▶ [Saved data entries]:
= Beginning of Section =
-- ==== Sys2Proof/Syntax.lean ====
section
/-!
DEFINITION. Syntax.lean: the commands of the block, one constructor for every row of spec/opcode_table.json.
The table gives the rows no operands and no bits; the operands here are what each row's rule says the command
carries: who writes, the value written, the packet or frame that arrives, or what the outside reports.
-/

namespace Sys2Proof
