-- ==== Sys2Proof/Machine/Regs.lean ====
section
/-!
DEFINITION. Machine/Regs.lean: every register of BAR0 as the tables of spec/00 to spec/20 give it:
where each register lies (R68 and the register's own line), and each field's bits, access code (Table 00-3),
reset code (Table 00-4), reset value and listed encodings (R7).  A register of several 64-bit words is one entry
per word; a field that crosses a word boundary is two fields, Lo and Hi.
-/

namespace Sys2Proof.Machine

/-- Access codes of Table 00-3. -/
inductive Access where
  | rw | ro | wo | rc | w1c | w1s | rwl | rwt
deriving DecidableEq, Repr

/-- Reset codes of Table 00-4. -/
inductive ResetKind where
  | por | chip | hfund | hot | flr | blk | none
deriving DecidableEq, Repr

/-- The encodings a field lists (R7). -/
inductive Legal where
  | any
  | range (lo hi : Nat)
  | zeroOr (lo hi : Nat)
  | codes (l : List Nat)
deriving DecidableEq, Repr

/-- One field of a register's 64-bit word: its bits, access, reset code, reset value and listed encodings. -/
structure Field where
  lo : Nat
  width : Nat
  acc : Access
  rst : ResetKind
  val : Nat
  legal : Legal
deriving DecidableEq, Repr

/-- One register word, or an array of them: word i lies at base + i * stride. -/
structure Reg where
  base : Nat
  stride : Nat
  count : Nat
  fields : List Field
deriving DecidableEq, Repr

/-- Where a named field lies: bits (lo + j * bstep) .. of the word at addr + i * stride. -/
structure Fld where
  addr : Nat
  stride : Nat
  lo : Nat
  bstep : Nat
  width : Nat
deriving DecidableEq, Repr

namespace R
= End of Section =
Tell how many lines of the data above include the string "value", with no other text in the answer.

▶ [Exercise answer]: 3